The Coors et al. citation on polysorbate is a single case report, not a study; its references were from 1995-2002 and largely from the dermatology and lab science literature. As the citation is from 1995, I wonder why the actual article as linked includes references from 2002.

The 2014 National Academies of Sciences, Engineering, and Medicine formaldehyde report associating formaldehyde with cancer "reviewed reports published by other authoritative bodies, and it examined primary literature, reviews, and meta-analyses that were publicly available in the peer-reviewed literature." If is freely available online in PDF. I read it all so you don't have to, but if you're interested, the section on exposure assessment is illustrative, page 186 ff. TL;Dr: They looked at occupational exposure, both peak and cumulative over time. There is absolutely nothing in this report related to formaldehyde in vaccinations. (https://nap.nationalacademies.org/read/18948/chapter/9#196)
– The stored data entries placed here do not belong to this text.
-- ==== Sys2Proof/Machine/Power.lean ====
section
/-! DEFINITION. Supplies, power states and the start-up up to the option load (R393 to R405, R410, R414 to R419). -/

namespace Sys2Proof.Machine

/-- Change the supply's unit. -/
def State.updSupply (s : State) (f : SupplyU → SupplyU) : State := { s with supply := f s.supply }

/-! ### Requests (R401, R405) -/

/-- PWR_DENIED (R423). -/
def State.pwrDenied (s : State) : State :=
  if s.on PR_PWRSTAT_PWR_DENIED then s else (s.put PR_PWRSTAT_PWR_DENIED 1).raise 993

/-- A write to a power register (R405): only a core of a lock-step pair. -/
def State.powerWrite (s : State) (m : Master) (r : RegId) (v : Word) : State :=
  if !s.lockstep m then s.pwrDenied
  else
    let s1 := s.regWrite r v
    let q := PR_PWRCTL_REQ.of v
    if r = .PR_PWRCTL ∧ q ≠ 0 then
      (s1.updSupply (fun u => { u with request := some q, requestAt := s.now })).put PR_PWRSTAT_PENDING 1
    else s1

/-! ### PARK (R404) -/

/-- The rails turn off from the end of the table of R396 up to rail `k`. -/
def SupplyU.railsOff (u : SupplyU) (k : Nat) : SupplyU := { u with railFrom := Vector.ofFn (fun r : Fin 10 => if r.val < k then u.railFrom[r] else none) }

/-- The rails that are off start, each 10 µs after the one above it (R396): the first of them at tick `t`. -/
def SupplyU.railsOn (u : SupplyU) (t : Nat) : SupplyU :=
  let k := u.railFrom.toList.countP Option.isSome
  { u with railFrom := Vector.ofFn (fun r : Fin 10 => u.railFrom[r].or (some (t + 2500 * (r.val - k)))) }

/-- The control die's rails turn off: everything on it is lost; its release order does not start before the die is powered again. PARK keeps the first
four rails, LAMP-ONLY none (R394, R396). -/
def State.dieOff (s : State) (place : Nat) : State :=
  let s0 := s.controlCold
  let s1 := { s0 with supply := { s0.supply.railsOff (if place = 1 then 4 else 0) with place := place, step := 0 } }.winsFollow s
  ((s1.keepTimers Timer.onMixed).afterReset).lampRate

/-- Entry to PARK: an ORDERLY record, the Drift-channel enables clear, the control die off. -/
def State.parkEnter (s : State) : State :=
  (((s.orderly.assayStop).enablesClear).disarm .safen).dieOff 1

/-- Exit from PARK by wake source `k`: a control-die cold start that counts as no reset (R410); SYS starts at once (R417). -/
def State.parkExit (s : State) (k : Nat) : State :=
  let s1 := (s.put PR_PWRSTAT_LASTWAKE k).updSupply (fun u => { u.railsOn s.now with place := 0, step := 2, scope := scopeControl, resetAt := s.now }) |>.winsFollow s
  ((s1.arm (.synthLock synSys) lockTicks).afterReset).lampRate

/-- A wake source of an enabled kind (R404). -/
def State.wake (s : State) (enabled : Bool) (k : Nat) : State :=
  if s.supply.place = 1 ∧ s.supply.vaux ∧ enabled then s.parkExit k else s

/-- R404: the Lamp clock reaches WAKEAT. -/
def execWakeClock (s : State) : Out :=
  .next (s.wake (s.on PR_WAKECFG_CLKEN && decide (s.get PR_WAKEAT_SECONDS ≤ s.rtcSeconds % 2 ^ 32)) 1)

/-- R404: every monitor phase has been at or above WAKEV % of VNOM for WAKET s without a break. -/
def execWakeGrid (s : State) : Out := .next (s.onTimer .wakeGrid (fun s => s.wake (s.on PR_WAKECFG_GRIDEN) 2))

/-- R410, R404: RESET_N low for 10 µs. -/
def execResetN (s : State) : Out :=
  .next (if s.supply.place = 1 ∧ s.on PR_WAKECFG_RSTEN then s.wake true 3
    else if s.supply.place = 2 then s
    else ((s.updSupply (fun u => { u with place := 0 })).reset3 scopeFull 3).lampRate)

/-! ### The evaluation of a request (R401) -/

/-- NIGHT may be entered. -/
def State.nightAllowed (s : State) : Bool :=
  let a := s.get PR_PWRCTL_NPAIR0
  let b := s.get PR_PWRCTL_NPAIR1
  let fit (n : Nat) : Bool := s.pst n == pairService || s.pst n == pairSpare
  s.allStopped && a != b && fit a && fit b && (s.pst a == pairService || s.pst b == pairService)

/-- A request is settled. -/
def State.requestDone (s : State) : State := (s.updSupply (fun u => { u with request := none })).put PR_PWRSTAT_PENDING 0

/-- R401: the frame boundary of this tick, at which a request made before it is evaluated. A PARK request waits up to 100 ms for the mailbox and the image writer. -/
def execPowerStateChange (s : State) : Out :=
  .next (if s.plan.madeAt ≠ some s.now ∨ s.supply.requestAt = s.now then s else match s.supply.request with
    | none => s
    | some 1 => if !s.night && s.nightAllowed then (s.requestDone.nightEnter).raise 992 else s.requestDone.pwrDenied
    | some 2 =>
      if !s.allStopped then s.requestDone.pwrDenied
      else if s.get EX_EXSTAT_QUEUED = 0 ∧ s.get EX_EXSTAT_IMGBUSY = 0 ∧ s.now ≤ s.supply.requestAt + 100 * ms then s.requestDone.parkEnter
      else if s.supply.requestAt + 100 * ms ≤ s.now then s.requestDone.pwrDenied
      else s
    | some _ => if s.night then s.requestDone.nightExit false else s.requestDone.pwrDenied)

/-! ### VAUX and the rails (R393 to R397) -/

/-- R393: VAUX becomes valid: a full cold start, by power-on or after a brown-out (R410). -/
def execVauxValid (s : State) : Out :=
  .next (if s.supply.vaux then s
  else
    let cause := if s.supply.brownout then 1 else 0
    let s1 := (s.updSupply (fun u => { u with
      vaux := true, brownout := false, place := 0, railFrom := (Vector.replicate 10 none).set 0 (some s.now) })).countReset cause
    ((s1.fullCold.lastReset cause scopeFull).chargeShow).lampRate)

/-- R394: the brown-out monitor asserts: every safety output and pulse release off, the last gasp, the control die without power. -/
def execBrownout (s : State) : Out :=
  .next (if s.supply.vaux then
    let s1 := (s.updSupply (fun u => { u with vaux := false, brownout := true })).put PR_RAILSTAT_BROWNOUT 1
    let s2 := if s1.assay.running then s1.lastGasp else s1
    (s2.dieOff 2).chargeShow
  else s)

/-- The rails powered now (R396): those that have started. -/
def State.railPowered (s : State) (r : Nat) : Bool :=
  s.supply.vaux && (s.supply.railFrom.toList.getD r none).any (fun t => decide (t ≤ s.now))

/-- R397: rail `r` of R396, in its order, outside its limits for 2 µs. -/
def execRailFault (r : Fin 10) (s : State) : Out :=
  .next (if s.railPowered r.val then
    let s1 := s.orPut PR_RAILSTAT_FAULT (2 ^ r.val)
    if r.val < 5 then ((s1.updSupply (fun u => { u with place := 0 })).reset3 scopeFull 2).lampRate else s1.reset3 scopeControl 2
  else s)

/-- R396, R406: the rails come within their limits in sequence, each starting once the one above has been within its limits for 10 µs (their rise times are
left out, log entry 124): the Foreman is released and SYS starts. -/
def execRailsWithinLimits (s : State) : Out :=
  .next (if s.supply.step = 1 ∧ s.supply.vaux then
    let off := s.supply.railFrom.toList.countP Option.isNone
    let s1 := (s.updSupply (fun u => { u.railsOn (s.now + 2500) with step := 2 })).advance (2500 * off)
    s1.arm (.synthLock synSys) lockTicks
  else s)

/-! ### Option block (R414, R415) -/

/-- A field of an option block copy. -/
def optField (b : List Byte) (off n : Nat) : Nat := leNat ((b.drop off).take n)

/-- A copy is valid (R414). -/
def optValid (b : List Byte) : Bool :=
  let nom := optField b 0x10 4
  b.length == 64 && optField b 0x3C 4 == (crc32 (b.take 0x3C)).toNat && optField b 0 1 == 1 && decide (optField b 1 1 ≤ 2)
    && decide (400000 ≤ nom) && decide (nom ≤ 720000) && decide (optField b 0x14 1 < 128) && optField b 0x15 1 == 0
    && ((b.drop 0x18).take 36).all (· == 0)

/-- GEN `x` follows GEN `y`, 1 following 65,535 (R415). -/
def genFollows (x y : Nat) : Bool := x == (if y = 65535 then 1 else y + 1)

/-- Copy B is the newer of two valid copies (R415). -/
def newerB (a b : List Byte) : Bool :=
  let ga := optField a 0x16 2
  let gb := optField b 0x16 2
  if genFollows gb ga then true else if genFollows ga gb then false else decide (ga < gb)

/-- Apply an option block (R415, R421). -/
def State.optApply (s : State) (b : List Byte) (fail fallback : Bool) : State :=
  let s1 := s.each (List.range 16) (fun s j => s.wrw .RS_OPTIMG (BitVec.ofNat 32 (optField b (4 * j) 4)) j)
  let s2 := (s1.put RS_RSTSTAT_OPTFAIL fail.toNat).put RS_RSTSTAT_OPTFALLBACK fallback.toNat
  s2.raiseIf (fail || fallback) 998

/-- R415: the option load ends, 1.2 ms after it began. -/
def execOptionLoadComplete (s : State) : Out :=
  let a := s.supply.optA
  let b := s.supply.optB
  .next (s.onTimer .optLoad (fun s => if s.supply.step = 3 then
    let s1 := match optValid a, optValid b with
      | true, true => s.optApply (if newerB a b then b else a) false false
      | true, false => s.optApply a false true
      | false, true => s.optApply b false true
      | false, false => s.optApply (defaultOption 0) true false
    s1.updSupply (fun u => { u with step := 4 })
  else s))

/-! ### Pads (R419, R422) -/

/-- A write to PAD.RELEASE: each bit written 1 releases its bank; in the tick of a device warm reset the bank is held. -/
def State.padWrite (s : State) (v : Word) : State :=
  if s.supply.resetAt = s.now ∧ s.supply.scope = scopeDevice then s
  else s.put RS_PADREL_HELD (s.get RS_PADREL_HELD &&& (63 ^^^ RS_PADREL_BANK.of v))

end Sys2Proof.Machine
end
The University of Oxford in 2022 notes that the amount of formaldehyde left in vaccines during manufacture is less than the amount naturally occurring in the human body. "People may think of formaldehyde as a man-made chemical, but in small quantities it is also found naturally in the bloodstream.” (https://vk.ovg.ox.ac.uk/vaccine-ingredients) "Humans produce about 1.5 ounces of formaldehyde a day as a normal part of our metabolism. Inhaled formaldehyde is rapidly metabolized and ultimately converted to carbon dioxide and exhaled. Formaldehyde does not accumulate in the body.”(American Chemistry Council, 2022, https://www.americanchemistry.com/chemistry-in-america/chemistries/formaldehyde)

Effectiveness
The Demicheli et al. report of Cochrane Review on vaccines does not state that their results were "fallible" or that flu vaccine is not of use. The article cited, updated in 2014, also looks at data from 1969-2009, and finds, "We did not find any evidence of an association between influenza vaccination and serious adverse events in the comparative studies considered in this review. Fifteen included RCTs were industry funded (29%).” We do know now that before mRNA vaccines were made, the flu vaccine took 18 months to produce, and was therefore based on a best guess as to the prevalent strain that would be circulating more than a year later. Since the influenza virus mutates rapidly and often, some years the vaccine was effective over the prevalent strain, and sometimes it wasn't.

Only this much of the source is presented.